-- ==== Sys2Proof/Machine/Seal.lean ====
section
/-! DEFINITION. The seal (R409 to R413): claims, heartbeats, the handover and the dispute. The halves are 0 (W) and 1 (E). -/
namespace Sys2Proof.Machine

def State.mapSeal (s : State) (f : SealSt → SealSt) : State := { s with stw := f s.stw }

/-- A half's seal unit works: its hub die is present and not in reset (R409). -/
def State.sealUnit (s : State) (half : Nat) : Bool :=
  (half == 0 || (half == 1 && s.ident.member == .a8)) && !s.rst.inReset.contains (32 + 2 * half)

/-- The half that SEAL_PREF names; half W on the A4 and the A2 (R409). -/
def State.sealPref (s : State) : Nat := if s.ident.member = .a8 then s.get .STW_SEAL_PREF else 0

/-- A half's seal unit as a source (R472). -/
def sealSrc (half : Nat) : Nat := srcHub (2 * half) 3

/-- The sequence number of the seal (DEDUCED, log entry 44). -/
def State.sealSeq (s : State) : Nat := s.get .STW_SEAL_SEQ

/-- The SEQ with which a half takes itself to hold the seal. -/
def State.sealHolds (s : State) (half : Nat) : Option Nat := (s.stw.holds.find? fun h => h.1 == half).map (·.2)

/-- The state of a half's steward complex (R415) (DEDUCED, log entry 50). -/
def State.complex (s : State) (half : Nat) : Nat := if half = 0 then s.get .STW_STATUS_HALF_W else s.get .STW_STATUS_HALF_E
def State.setComplex (s : State) (half v : Nat) : State :=
  if half = 0 then s.set .STW_STATUS_HALF_W v else s.set .STW_STATUS_HALF_E v

/-- A complex that has booted is in charge or in standby (R404). -/
def State.syncComplex (s : State) : State :=
  [0, 1].foldl (fun s h =>
    if s.complex h = 3 ∨ s.complex h = 4 then
      s.setComplex h (if s.get .STW_SEAL_STATE ≠ 3 ∧ s.get .STW_SEAL_HOLDER = h then 4 else 3)
    else s) s

/-- The seal passes to a half with a SEQ value (R496 gives the interrupt). -/
def State.sealTo (s : State) (half seq : Nat) : State :=
  let moved := s.get .STW_SEAL_HOLDER != half
  let s := s.mapSeal fun x => { x with holds := [(half, seq % 2 ^ 32)] }
  let s := (((s.set .STW_SEAL_HOLDER half).set .STW_SEAL_SEQ seq).set .STW_SEAL_STATE 0).syncComplex
  if moved then s.irq 2 else s

/-! ### Claims (R409, R410) -/

/-- A claim: causes 0 STRAP, 1 FALLBACK, 2 LOST. A claim that meets the other half's holding leaves the seal there until the dispute is
decided, but for one of cause LOST, whose unit takes the seal (DEDUCED, log entry 44). -/
def State.sealClaim (s : State) (half cause : Nat) : State :=
  let seq := (s.sealSeq + 1) % 2 ^ 32
  let other := s.stw.holds.filter fun h => h.1 != half
  let s :=
    if other = [] then s.sealTo half seq
    else if cause = 2 then (s.sealTo half seq).mapSeal fun x => { x with holds := (half, seq) :: other }
    else s.mapSeal fun x => { x with holds := (half, seq) :: other }
  let s := s.mapSeal fun x => { x with claimed := half :: x.claimed.filter (· != half) }
  let s :=
    if !s.log.started then s.logStart half
    else if cause = 2 then s.logTake half
    else if other = [] then s.logMove half
    else s
  (s.log' (sealSrc half) 0xb030 0 [(1, half), (4, seq), (1, cause)]).emit (.pkg (.sealClaim half seq cause))

/-- SEAL_STRAP_CLAIM (R409): the half named by SEAL_PREF claims once its firmware is verified. -/
def execSealStrapClaim (half : Nat) (s : State) : Res :=
  .next (if half = s.sealPref ∧ s.sealUnit half ∧ s.rst.verified.contains half ∧ !s.stw.claimed.contains half then s.sealClaim half 0 else s)

/-- SEAL_FALLBACK_CLAIM (R409): the other half claims 200 ms after the reset began if it has received no claim. -/
def execSealFallbackClaim (half : Nat) (s : State) : Res :=
  .next
    (if half < 2 ∧ half ≠ s.sealPref ∧ s.sealUnit half ∧ s.rst.verified.contains half ∧ !s.stw.claimed.contains half ∧
        !s.stw.seen.contains half ∧ s.stw.origin + 200000000 ≤ s.beat.coldNs then s.sealClaim half 1 else s)

/-- SEAL_HEARTBEAT_SEND (R410). -/
def execSealHeartbeatSend (half : Nat) (s : State) : Res :=
  .next (match s.sealHolds half with
    | some seq => if s.sealUnit half then s.emit (.pkg (.sealHeartbeat half seq)) else s
    | none => s)

/-- SEAL_HEARTBEAT_RECEIVE (R410): half is the unit that receives it. -/
def execSealHeartbeatReceive (half : Nat) (s : State) : Res :=
  .next (if half < 2 ∧ s.sealUnit half then s.mapSeal fun x => { x with heard := KMap.set x.heard half s.beat.edges } else s)

/-- SEAL_LOST_CLAIM (R410): the heartbeats have stopped for 64 beats. -/
def execSealLostClaim (half : Nat) (s : State) : Res :=
  .next (match KMap.get? s.stw.heard half with
    | some t =>
      if half < 2 ∧ s.sealUnit half ∧ s.rst.verified.contains half ∧ (s.sealHolds half).isNone ∧ s.get .STW_SEAL_STATE ≠ 3 ∧
          t + 64 ≤ s.beat.edges then s.sealClaim half 2 else s
    | none => s)

/-! ### Dispute (R412) -/

/-- A dispute is declared by the arbiter of HD0; without HD0 half E holds the seal unopposed (DESIGN CHOICE, log entry 12). -/
def State.sealDispute (s : State) : State :=
  match s.sealHolds 0, s.sealHolds 1 with
  | some w, some e =>
    if w = e ∨ s.stw.dispute.isSome then s
    else if !s.sealUnit 0 then s.sealTo 1 e
    else
      let s := s.mapSeal fun x => { x with dispute := some ⟨s.now, w, e, none, 0, none, false⟩, offer := none }
      ((s.set .STW_SEAL_STATE 2).emit (.sealFreeze (s.now + 4))).irq 2
  | _, _ => s

/-- SEAL_DISPUTE (R412): both units hold the seal with different SEQ values. -/
def execSealDispute (s : State) : Res := .next s.sealDispute

/-- SEAL_CLAIM_RECEIVE (R409, R410, R412): half is the unit that receives the other's claim. -/
def execSealClaimReceive (half seq : Nat) (s : State) : Res :=
  if !s.sealUnit half then .next s
  else
    let s := s.mapSeal fun x => { x with seen := half :: x.seen.filter (· != half), heard := KMap.set x.heard half s.beat.edges }
    .next (match s.sealHolds half with
      | some own =>
        if own = seq then s
        else
          let s := if (s.sealHolds (1 - half)).isSome then s else s.mapSeal fun x => { x with holds := (1 - half, seq) :: x.holds }
          s.sealDispute
      | none => s)

/-- The dispute is decided (R412): the winner holds the seal with SEQ one above the larger, and the loser's complex takes a warm reset (DEDUCED, log entry 44). -/
def State.sealResolve (s : State) (winner : Nat) (grant : Option Nat) : State :=
  match s.stw.dispute with
  | some x =>
    if x.r.isSome then s
    else
      let s := s.sealTo winner (max x.seqW x.seqE + 1)
      let s := s.mapSeal fun y => { y with dispute := some { x with r := some s.now, winner := winner, grant := grant } }
      let s := s.setComplex (1 - winner) 5
      let s : State := { s with rst := { s.rst with
        verified := s.rst.verified.filter (· == winner), booted := s.rst.booted.filter (· == winner) } }
      s.logMove winner
  | none => s

/-- SEAL_DISPUTE_TIMEOUT (R412): half W wins. -/
def execSealDisputeTimeout (s : State) : Res :=
  .next (match s.stw.dispute with
    | some x => if x.r.isNone ∧ x.d + ceilDiv 50000000 s.period ≤ s.now then s.sealResolve 0 none else s
    | none => s)

/-- SEAL_DISPUTE_FREEZE_END (R412): at R + 4 what the freeze held is sent, and both units log EV_SEAL_DISPUTE. -/
def execSealDisputeFreezeEnd (s : State) : Res :=
  .next (match s.stw.dispute with
    | some x =>
      match x.r with
      | some r =>
        if s.now < r + 4 then s
        else
          let pkg := s.stw.heldPkg
          let out := s.stw.heldOut
          let s := s.mapSeal fun y => { y with dispute := none, heldPkg := [], heldOut := [] }
          let s := pkg.foldl (fun s m => s.emit (.pkg m)) s
          let s := out.foldl (fun s m => s.tc0 m.1 m.2) s
          [0, 1].foldl (fun s h => s.log' (sealSrc h) 0xb033 2
            [(8, x.d), (8, r), (1, x.winner), (1, if x.grant.isSome then 0 else 1), (1, x.grant.getD 0), (4, x.seqW), (4, x.seqE)]) s
      | none => s
    | none => s)

/-! ### Handover (R411) -/

/-- EV_SEAL_ABORT (R417): causes 0 STR, 1 TIMEOUT, 2 ABSENT. -/
def State.sealAbortEv (s : State) (taker cause : Nat) : State :=
  s.log' (sealSrc (s.get .STW_SEAL_HOLDER)) 0xb032 1 [(1, taker), (1, cause)]

/-- The holder handles a handover request (DEDUCED, log entry 44). -/
def State.sealOffer (s : State) (byHost : Bool) : State :=
  let taker := 1 - s.get .STW_SEAL_HOLDER
  let st := s.get .STR_STATUS_STATE
  if s.get .STW_SEAL_STATE ≠ 0 then s
  else if s.ident.member ≠ .a8 then s.sealAbortEv taker 2
  else if st = 1 ∨ st = 3 ∨ st = 4 then s.sealAbortEv taker 0
  else
    let s := s.strHandover.mapSeal fun x => { x with offer := some ⟨taker, byHost, s.now, false, none, none, none, false⟩ }
    (s.set .STW_SEAL_STATE 1).emit (.pkg (.sealOffer (1 - taker) (s.sealSeq + 1)))

/-- SEAL_OFFER (R411): a write of STW_SEAL_CTL.OFFER by the in-charge Bursar. -/
def execSealOffer (s : State) : Res := .next (s.sealOffer false)

/-- A host grant (R411 to R413): recorded; it decides an open dispute, or starts a handover. Grants through both links in one cycle are
ordered A first, then B, so the one through B decides. -/
def State.sealGrant (s : State) (link half : Nat) (alsoB : Option Nat) : State :=
  let (link, half) := match alsoB with | some b => (1, b % 2) | none => (link, half % 2)
  if s.ident.member ≠ .a8 ∧ half = 1 then s.sealAbortEv 1 2
  else
    let s := (s.set .STW_SEAL_GRANT_VALID 1).set .STW_SEAL_GRANT_HALF half
    if (s.stw.dispute.map fun x => x.r.isNone) = some true then s.sealResolve half (some link)
    else if s.get .STW_SEAL_STATE = 0 ∧ half ≠ s.get .STW_SEAL_HOLDER then s.sealOffer true
    else s

/-- SEAL_HOST_GRANT (R411 to R413). -/
def execSealHostGrant (link half : Nat) (alsoB : Option Nat) (s : State) : Res := .next (s.sealGrant link half alsoB)

/-- A change of the offer, where there is one. -/
def State.onOffer (s : State) (f : SealOffer → State) : State := match s.stw.offer with | some o => f o | none => s

def State.setOffer (s : State) (o : Option SealOffer) : State := s.mapSeal fun x => { x with offer := o }

/-- SEAL_OFFER_RECEIVE (R411): the standby unit has the OFFER. -/
def execSealOfferReceive (s : State) : Res :=
  .next (s.onOffer fun o => if o.withdrawn ∨ !s.sealUnit o.taker then s else s.setOffer (some { o with got := true }))

/-- STW_SEAL_CTL.ACCEPT: the taker's unit sends ACCEPT (DEDUCED, log entry 44). -/
def State.sealAccept (s : State) : State :=
  s.onOffer fun o =>
    if o.got ∧ o.accepted.isNone ∧ s.sealUnit o.taker then
      (s.setOffer (some { o with accepted := some s.now })).emit (.pkg (.sealAccept o.taker (s.sealSeq + 1)))
    else s

/-- SEAL_ACCEPT (R411). -/
def execSealAccept (s : State) : Res := .next s.sealAccept

/-- SEAL_ACCEPT_RECEIVE (R411): COMMIT names H, at least 4 beats ahead; ahead is what the holder chooses. -/
def execSealAcceptReceive (ahead : Nat) (s : State) : Res :=
  .next (s.onOffer fun o =>
    if o.accepted.isSome ∧ !o.withdrawn ∧ o.h.isNone then
      let h := s.now + max 4 ahead
      (s.setOffer (some { o with h := some h })).emit (.pkg (.sealCommit (1 - o.taker) (s.sealSeq + 1) h))
    else s)

/-- SEAL_COMMIT_RECEIVE (R411, R412): half is the unit that receives it; a unit that holds the seal under another SEQ finds a dispute. -/
def execSealCommitReceive (half seq h : Nat) (s : State) : Res :=
  if !s.sealUnit half then .next s
  else
    .next (match s.sealHolds half with
      | some own => if own = seq then s else s.sealDispute
      | none => s.onOffer fun o => if o.taker = half ∧ o.accepted.isSome then s.setOffer (some { o with takerH := some h }) else s)

/-- SEAL_HANDOVER (R411): at H the taker holds the seal; the log moves, and both units log EV_SEAL_HANDOVER. The other whole-part functions
are one each in the state, so that they move with the seal (DEDUCED, log entry 44). -/
def execSealHandover (s : State) : Res :=
  .next (s.onOffer fun o =>
    match o.takerH with
    | some h =>
      if s.now < h then s
      else
        let from_ := 1 - o.taker
        let seq := (s.sealSeq + 1) % 2 ^ 32
        let s := ((s.setOffer none).sealTo o.taker seq).logMove o.taker
        let s := s.mapSeal fun x => { x with heard := KMap.set x.heard from_ s.beat.edges }
        [from_, o.taker].foldl (fun s u => s.log' (sealSrc u) 0xb031 0 [(1, from_), (1, o.taker), (4, seq), (8, h), (1, b2n o.byHost)]) s
    | none => s)

/-- SEAL_OFFER_TIMEOUT (R411): no ACCEPT within 1 ms. -/
def execSealOfferTimeout (s : State) : Res :=
  .next (s.onOffer fun o =>
    if o.h.isSome ∨ o.withdrawn ∨ s.now < o.since + ceilDiv 1000000 s.period then s
    else
      let s := s.setOffer (if o.accepted.isSome then some { o with withdrawn := true } else none)
      (s.set .STW_SEAL_STATE 0).sealAbortEv o.taker 1)

/-- SEAL_COMMIT_TIMEOUT (R411): a taker without a COMMIT 1 ms after its ACCEPT claims the seal. -/
def execSealCommitTimeout (s : State) : Res :=
  .next (s.onOffer fun o =>
    match o.accepted, o.takerH with
    | some t, none => if s.now < t + ceilDiv 1000000 s.period then s else (s.setOffer none).sealClaim o.taker 2
    | _, _ => s)

end Sys2Proof.Machine
end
——————
◆ What the exercise asks
Pick out and copy the lines of the entries that hold the string "member".

◆ Task answer
  (half == 0 || (half == 1 && s.ident.member == .a8)) && !s.rst.inReset.contains (32 + 2 * half)
def State.sealPref (s : State) : Nat := if s.ident.member = .a8 then s.get .STW_SEAL_PREF else 0
  else if s.ident.member ≠ .a8 then s.sealAbortEv taker 2
  if s.ident.member ≠ .a8 ∧ half = 1 then s.sealAbortEv 1 2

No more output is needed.